> Exercise directions
Please repeat the records below exactly, from the first line through the line containing "are withdrawn and", and nothing more.

> Data for review
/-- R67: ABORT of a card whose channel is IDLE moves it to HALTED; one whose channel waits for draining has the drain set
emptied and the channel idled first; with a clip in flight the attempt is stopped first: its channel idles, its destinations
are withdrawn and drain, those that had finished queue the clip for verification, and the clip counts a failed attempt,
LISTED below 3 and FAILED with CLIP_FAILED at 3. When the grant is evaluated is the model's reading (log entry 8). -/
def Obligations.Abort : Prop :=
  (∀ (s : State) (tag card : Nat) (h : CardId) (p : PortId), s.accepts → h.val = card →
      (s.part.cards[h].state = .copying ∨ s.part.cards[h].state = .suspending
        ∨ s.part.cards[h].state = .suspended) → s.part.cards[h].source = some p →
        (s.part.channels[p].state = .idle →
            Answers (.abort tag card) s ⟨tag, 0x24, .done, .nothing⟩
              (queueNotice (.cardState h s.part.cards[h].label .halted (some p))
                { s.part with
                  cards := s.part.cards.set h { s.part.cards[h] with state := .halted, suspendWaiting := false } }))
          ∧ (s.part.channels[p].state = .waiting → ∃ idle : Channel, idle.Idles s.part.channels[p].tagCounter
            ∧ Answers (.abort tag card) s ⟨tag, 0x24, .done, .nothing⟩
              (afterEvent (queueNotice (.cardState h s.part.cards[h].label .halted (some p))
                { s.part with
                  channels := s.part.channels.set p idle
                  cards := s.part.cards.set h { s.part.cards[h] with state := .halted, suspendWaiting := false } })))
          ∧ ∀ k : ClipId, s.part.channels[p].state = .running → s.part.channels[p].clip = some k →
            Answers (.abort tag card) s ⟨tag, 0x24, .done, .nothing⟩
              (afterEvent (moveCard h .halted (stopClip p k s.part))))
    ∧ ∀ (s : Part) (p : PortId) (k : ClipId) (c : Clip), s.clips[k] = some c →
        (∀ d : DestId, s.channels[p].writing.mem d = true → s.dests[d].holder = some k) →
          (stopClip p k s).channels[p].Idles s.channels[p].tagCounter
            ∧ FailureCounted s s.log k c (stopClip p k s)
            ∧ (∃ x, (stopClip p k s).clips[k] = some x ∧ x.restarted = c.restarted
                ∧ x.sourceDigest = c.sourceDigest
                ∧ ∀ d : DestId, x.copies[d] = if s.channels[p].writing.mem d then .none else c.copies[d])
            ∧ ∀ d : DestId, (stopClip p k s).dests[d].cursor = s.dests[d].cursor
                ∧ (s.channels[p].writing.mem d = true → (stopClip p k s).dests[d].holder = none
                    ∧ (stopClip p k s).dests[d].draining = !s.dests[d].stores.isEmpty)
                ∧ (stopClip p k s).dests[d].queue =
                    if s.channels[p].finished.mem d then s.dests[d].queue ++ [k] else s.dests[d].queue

> Task result
/-- R67: ABORT of a card whose channel is IDLE moves it to HALTED; one whose channel waits for draining has the drain set
emptied and the channel idled first; with a clip in flight the attempt is stopped first: its channel idles, its destinations
are withdrawn and drain, those that had finished queue the clip for verification, and the clip counts a failed attempt,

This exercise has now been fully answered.